Search code examples
scalafileapache-sparkdistributed-computingapache-spark-mllib

Create a mapped RDD and save it in text


I runned a K-means example and I have an RDD with my data named parsedData and my model named clusters. I want to create a mapped Rdd with datapoint and prediction cluster from the model. So I tried

val predictions = parsedData.map( point => 
{
val pointPred = clusters.predict(point) 
Array(point,pointPred)
})

when I try

 predictions.first()

I take

Array[Any] = Array([0.8898668778942382,0.89533945283595], 0)

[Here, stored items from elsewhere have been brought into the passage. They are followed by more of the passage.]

theorem Counted.landsNow {s₁ t : State} {c c₁ c' : CoreCtx} {pos : Nat} {f : Fields} {e : Elem} {i : Ins} {r : Res}
    (h : Counted pos s₁ t c₁ c') (lands : Claims.LandsNow f pos c e i r c₁) : Claims.LandsNow f pos c e i r c' := by
  obtain ⟨ps, elem⟩ := h.elem
  obtain ⟨flags, reg, port⟩ := lands
  refine ⟨(congrArg Elem.flags elem).trans flags, fun hd => (congrArg (·.reg f.dst.toNat) elem).trans (reg hd), fun hd => ?_⟩
  obtain ⟨recvs, back, hback, flights⟩ := port hd
  exact ⟨(congrArg (fun x : Elem => (x.port (f.dst.toNat - 24)).recvs) elem).trans recvs, back, hback, h.flights.trans flights⟩

/-! ### The access of an atomic (R132) -/

theorem atomicWord_eq_modified (slot : BitVec 9) (old b : W64) :
    atomicWord (field slot 2 2) old b = Claims.modified (slot.toNat / 4 % 4) old b := by
  have op : field slot 2 2 = slot.toNat / 4 % 4 := by simp [field, Nat.shiftRight_eq_div_pow]
  rw [op]
  generalize slot.toNat / 4 % 4 = k
  rcases k with _ | _ | _ | k
  · rfl
  · show (if old.slt b then b else old) = if b.toInt > old.toInt then b else old
    simp only [BitVec.slt, decide_eq_true_eq, gt_iff_lt]
  · rfl
  · rfl

theorem verdict_of_atomicParts (l : Look) (h : l.atomicParts ≠ []) : ∃ tn cs n, l.verdict .atomic oneToken = .ok tn cs n := by
  unfold Look.atomicParts at h
  split at h
  · next heq _ => exact ⟨_, _, _, heq⟩
  · exact absurd rfl h

theorem atomicParts_of_fault (l : Look) (h : ∀ tn cs n, l.verdict .atomic oneToken ≠ .ok tn cs n) : l.atomicParts = [] := by
  by_contra hne
  obtain ⟨tn, cs, n, ok⟩ := verdict_of_atomicParts l hne
  exact h tn cs n ok

/-- Memory once an atomic has written its word. -/
def Look.atomicWritten (l : Look) (s : State) : State :=
  s.writeParts l.t.k.1 curBuf l.atomicParts (atomicWord (field l.lslot 2 2) l.atomicOld l.i.b.data).toNat

theorem cores_atomicWritten (l : Look) (s : State) : (l.atomicWritten s).cores = s.cores := by
  rw [Look.atomicWritten, writeParts_only]

theorem atomicWritten_of_none (l : Look) (s : State) (h : l.atomicParts = []) : l.atomicWritten s = s := by
  rw [Look.atomicWritten, h]; rfl

/-- The counters of an atomic's access (R368). -/
def State.countAtomic (s : State) (k : Key) (pos : Nat) (t : Tensor) : State :=
  let s := match t.loc with | .hbm _ => s.count k 22 1 | _ => s
  s.count k (s.pathCounter k pos t.loc) 1

theorem acts_countAtomic (k : Key) (s : State) (c : CoreCtx) (pos : Nat) (t : Tensor) :
    ∃ v, Acts k s (s.countAtomic k pos t) c { c with evc := v } := by
  have counted (s : State) (c : CoreCtx) (i : Nat) : ∃ v, Acts k s (s.count k i 1) c { c with evc := v } := ⟨_, .count k s c i 1⟩
  unfold State.countAtomic
  dsimp only
  split
  · obtain ⟨v, hbm⟩ := counted s c 22
    obtain ⟨w, path⟩ := counted (s.count k 22 1) { c with evc := v } ((s.count k 22 1).pathCounter k pos t.loc)
    exact ⟨w, hbm.trans path⟩
  · exact counted s c _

which is the result I want. So then I tried

predictions.saveAsTextFile ("/../ClusterResults");

to save The Arrays from each datapoint in a local file but the file created was

[Ljava.lang.Object;@3b43c55c

[Ljava.lang.Object;@5e523969

[Ljava.lang.Object;@68374cdf ....

had the objects and not the data. I also tried to print from the RDD like

predictions.take(10).map(println)

and took the objects as a result again. How can I take the data and not the objects and save them to a local file?


Solution

  • The problem lies in the way you map your data. Try using a Tuple, instead of an Array.

    Example:

    val predictions = parsedData.map( point => {
      (point, clusters.predict(point))
    })